Assignment:
Could you report every line from the entries that includes the word "value"?

Extracted data:
-- ==== Sys2Proof/Word.lean ====
section
/-! DEFINITION. The words of the machine: CSR numbers, register numbers, instruction words, bytes.
A register value is `BitVec n` where `n` is the hart's `XLEN` (spec 00_scope.md R6, R5): the width is
data of the state, so the model covers every `XLEN` at once. -/

namespace Sys2Proof

/-- A CSR specifier: the 12-bit number of bits 31-20 (10_state.md R16, 30_encoding.md R54). -/
abbrev CsrNum := BitVec 12

/-- An integer register number: the 5-bit fields `rs1` and `rd` (30_encoding.md R56, 10_state.md R11). -/
abbrev RegNum := BitVec 5

/-- The 5-bit unsigned immediate `uimm[4:0]` (30_encoding.md R55). -/
abbrev Uimm := BitVec 5

/-- An instruction word, `I[31:0]` (30_encoding.md R50). -/
abbrev InstrWord := BitVec 32

/-- One byte of the instruction space (20_memory.md R30). -/
abbrev Byte := BitVec 8

/-- `1^N` of 00_scope.md R6. -/
abbrev ones (n : Nat) : BitVec n := BitVec.allOnes n

/-- `zext_N(v)` of 00_scope.md R6: zero bits on the left up to `N` bits. -/
abbrev zext (n : Nat) {k : Nat} (v : BitVec k) : BitVec n := v.setWidth n

/-- The low `w` bits of `v`, zero-extended back to its own width: the value of a CSR that is `w` bits
wide (10_state.md R17). -/
def clip {n : Nat} (w : Nat) (v : BitVec n) : BitVec n := (v.setWidth w).setWidth n

end Sys2Proof
end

Reply:
A register value is `BitVec n` where `n` is the hart's `XLEN` (spec 00_scope.md R6, R5): the width is
/-- The low `w` bits of `v`, zero-extended back to its own width: the value of a CSR that is `w` bits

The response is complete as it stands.